Frustration: Murray's body language was often lacking and he was quick to anger

Murray said he was not badly injured but had suffered pins and needles in his elbow and tightness in his thigh muscle. 'I'm not blaming that, it's part and parcel of playing a long match,' he said. 'I started feeling problems at the start of the third set and I got very frustrated with that, it hasn't happened for a long while that I've struggled physically in a match because of the work I do, and I've got to find out why it happened.'

What is beyond dispute is that No 4 seed was in a fit enough state to lead by a set and 5-3 against an opponent who was at the top of his game for all but a brief period in the third set. And there had not been any sign of the drama to come, other than Murray's seething frustration.
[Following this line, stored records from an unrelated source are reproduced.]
-- ==== Sys2Proof/Tests/Slice0.lean ====
section
/-! SUPPORT. Tests: the check of well-formedness, the decoding of every opcode value by words written out from the opcode map
(R80, R81), steps with the results spec/95_test_vectors.md gives (its vector is named in each comment), the bus and the host
commands, and a witness of the hypotheses of each statement. -/

namespace Sys2Proof.Tests

open Sys2Proof.Machine

/-! ## Well-formedness -/

/-- 0xCB is not in the group of the other 63 (R192, R193): the ill-formed term is refused. -/
theorem test_ill_formed_refused : (Instr.unimplementedGroup 1#3 3#3).wellFormed = false := by decide

theorem test_well_formed_accepted : (Instr.unimplementedGroup 1#3 2#3).wellFormed = true ∧
    (Instr.unimplementedGroup 0#3 3#3).wellFormed = true ∧ Instr.unimplementedCb.wellFormed = true := by decide

/-! ## Decoding, sixteen opcode values at a time (R81); the first immediate byte is 0x34 and the second 0x12 -/

/-- Whether each word of the list decodes to its instruction; the number of bits is the row's length. -/
def decodesTo (rows : List (Nat × Nat × Instr)) : Bool := rows.all fun r => decodeTableWord r.1 r.2.1 == some r.2.2

theorem test_decode_row_0 : decodesTo [
    (8, 0x00, .nop), (24, 0x123401, .ldBcU16 0x1234#16), (8, 0x02, .ldAtBcA), (8, 0x03, .incBc), (8, 0x04, .incB),
    (8, 0x05, .decB), (16, 0x3406, .ldBU8 0x34#8), (8, 0x07, .unmatchedColumn7 0#3),
    (24, 0x123408, .ldAtU16Sp 0x1234#16), (8, 0x09, .addHlBc), (8, 0x0A, .ldAAtBc), (8, 0x0B, .decBc),
    (8, 0x0C, .incC), (8, 0x0D, .decC), (16, 0x340E, .ldCU8 0x34#8), (8, 0x0F, .unmatchedColumn7 1#3)] = true := by decide

theorem test_decode_row_1 : decodesTo [
    (8, 0x10, .unmatchedOp10), (24, 0x123411, .ldDeU16 0x1234#16), (8, 0x12, .ldAtDeA), (8, 0x13, .incDe),
    (8, 0x14, .incD), (8, 0x15, .decD), (16, 0x3416, .ldDU8 0x34#8), (8, 0x17, .unmatchedColumn7 2#3),
    (16, 0x3418, .jrE8 0x34#8), (8, 0x19, .addHlDe), (8, 0x1A, .ldAAtDe), (8, 0x1B, .decDe), (8, 0x1C, .incE),
    (8, 0x1D, .decE), (16, 0x341E, .ldEU8 0x34#8), (8, 0x1F, .unmatchedColumn7 3#3)] = true := by decide

theorem test_decode_row_2 : decodesTo [
    (16, 0x3420, .jrNzE8 0x34#8), (24, 0x123421, .ldHlU16 0x1234#16), (8, 0x22, .ldAtHlIncA), (8, 0x23, .incHl),
    (8, 0x24, .incH), (8, 0x25, .decH), (16, 0x3426, .ldHU8 0x34#8), (8, 0x27, .unmatchedColumn7 4#3),
    (16, 0x3428, .jrZE8 0x34#8), (8, 0x29, .addHlHl), (8, 0x2A, .ldAAtHlInc), (8, 0x2B, .decHl), (8, 0x2C, .incL),
    (8, 0x2D, .decL), (16, 0x342E, .ldLU8 0x34#8), (8, 0x2F, .unmatchedColumn7 5#3)] = true := by decide
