-- ==== Sys2Proof/Machine/State.lean ====
section
/-! DEFINITION. The state of the core (spec/10_state.md), its value after construction (spec/70_reset_and_hazards.md R250,
spec/10_state.md R37), and the reasons a step can stop. -/

namespace Sys2Proof.Machine

/-- The causes of a fatal halt (R34, R212). -/
inductive HaltCause where
  | addressFault
  | stackOverflow
  | stackUnderflow
  deriving DecidableEq, Repr

/-- The halt record of R34. `opcode` is `none` when the fetch itself failed; `addr` is the address that failed, an unbounded
natural number (R9), or `none` for the stack causes. -/
structure HaltRecord where
  cause : HaltCause
  pc : Word
  opcode : Option Word
  addr : Option Nat
  deriving DecidableEq, Repr

/-- The host-installed byte generator (R35, R224) as plain data: the MODEL'S OWN, log entry 6. `script` holds bytes the
generator is known to deliver next; when it is empty the n-th draw of generator `id` is the free value
`Config.randByte id n`. `drawn` counts the draws since the generator was installed. -/
structure RandomSource where
  script : List Byte
  id : Nat
  drawn : Nat
  deriving DecidableEq, Repr

/-- The host's default generator, before any SetRandomSource (R37, last row): nothing is known of its bytes. -/
def RandomSource.hostDefault : RandomSource := { script := [], id := 0, drawn := 0 }

/-- The display buffer: H rows of W one-bit pixels, `true` lit (R31). -/
abbrev Display := List (List Bool)

/-- Memory bytes that differ from what construction leaves: (address, byte) pairs in the canonical form `Memory.wf`. -/
abbrev Memory := List Host.Cell

/-- Everything the spec gives the machine (R20 to R34, R37), and the model's own `cfg` and `rand`. -/
structure State where
  /-- The configuration (R6): fixed, no operation writes it (log entry 1). -/
  cfg : Config
  /-- V0 to VF (R20); VF is `v[15]` (R21). -/
  v : Vector Byte 16
  /-- The index register I (R22). -/
  i : Word
  /-- The program counter (R23). -/
  pc : Word
  /-- `stack[0..S-1]` (R26). -/
  stack : List Word
  /-- The number of return addresses on the stack (R27). -/
  depth : Nat
  /-- The delay timer DT (R29). -/
  dt : Byte
  /-- The sound timer ST (R30). -/
  st : Byte
  /-- The current display width W (R32). -/
  w : Nat
  /-- The current display height H (R32). -/
  h : Nat
  /-- The display buffer, row `y` at index `y` (R31). -/
  pixels : Display
  /-- `Key(0)` to `Key(15)` (R33), written by the host. -/
  keys : Vector Bool 16
  /-- Memory (R50), as its differences from the construction contents. -/
  mem : Memory
  /-- The halt record (R34); `none` while running. -/
  halt : Option HaltRecord
  /-- The installed random source (R35, R224): the model's own. -/
  rand : RandomSource
  deriving DecidableEq, Repr

/-- Reasons a step can stop with a fault: none exist. The spec describes the effect of every error it names (R210 to R216),
so each is a next state with the halt record written (log entry 4). Safe. -/
inductive Fault where
  deriving DecidableEq, Repr

/-- Reasons a step can be refused. -/
inductive Refusal where
  /-- Raised by `exec` for an instruction that has no meaning yet; no arm raises it now. Safe. -/
  | notModelled (mnemonic : String)
  deriving DecidableEq, Repr

/-- What a meaning answers. -/
abbrev Result := Host.Outcome State Fault Refusal

/-- `Construct(config)` of R250 with a given random source installed. Memory lists nothing: an unlisted address reads as the
font or 0x00 (`background`). -/
def State.construct (c : Config) (g : RandomSource) : State :=
  { cfg := c
    v := Vector.replicate 16 0
    i := 0
    pc := BitVec.ofNat 16 c.programStart
    stack := List.replicate c.stackDepth 0
    depth := 0
    dt := 0
    st := 0
    w := c.displayW
    h := c.displayH
    pixels := List.replicate c.displayH (List.replicate c.displayW false)
    keys := Vector.replicate 16 false
    mem := []
    halt := none
    rand := g }

/-- R7: an invalid configuration builds no machine. -/
def State.build (c : Config) : Option State :=
  if c.Valid then some (State.construct c RandomSource.hostDefault) else none

/-- The machine right after construction with the default configuration (R6, R37). -/
def State.reset : State := State.construct Config.default RandomSource.hostDefault

end Sys2Proof.Machine
end

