-- ==== Sys2Proof/Machine/Step.lean ====
section
/-! DEFINITION. The step function: Step of spec/60_exceptions.md R215. -/

namespace Sys2Proof.Machine

/-- One Step (R215). -/
def step (s : State) : Host.Outcome State Fault Refusal := cycle s

/-- `s` with the instruction of `nbits` bits whose value is `w` stored where `step` fetches next (log entry 13). -/
def State.withFetchWord (s : State) (nbits w : Nat) : State :=
  placeOpcode s (BitVec.ofNat 16 (w % 2 ^ nbits))

end Sys2Proof.Machine
end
Murray knows how dangerous the barrel-chested Swiss can be, their last meeting having been the famous night at Wimbledon last year when the roof was closed by the mere threat of rain and a fiveset classic ensued. Murray soon lapsed into his tendency of being too conservative and fell behind 2-5 after failing to take any of four break points in the second game. But he got back for 4-5 and took the tiebreak 7-3.

When he went up 3-0 in the second it seemed an early finish might be in order but then Murray retreated back into his behind-thebaseline comfort zone.

Twice he played appalling service games, at 3-1 and 5-3, and struggled to contain his frustration as Wawrinka hoisted himself back towards a second tiebreak. The air of cautiousness and constant hitting of the ball short saw Wawrinka deservingly level by taking the tiebreak 7-4.

Walking wounded: Wawrinka needed two visits from the trainer to Murray's one, as both players felt injuries

Another dreadful game from Murray, who was getting virtually no free points on his serve, saw him call the trainer on for treatment on his left leg. But then at 4-1 Wawrinka pulled up badly after lunging for a backhand on the baseline.

He immediately stopped with Murray 40-15 up on his serve and summoned the trainer to rub and strap the quadracep on the front of his hulking right thigh.

The match continued in a sort of more-ill-than-thou kind of way but Wawrinka gained more resolve as he neared the finishing line as Murray, constantly chuntering to his support bench, became more resigned to his fate.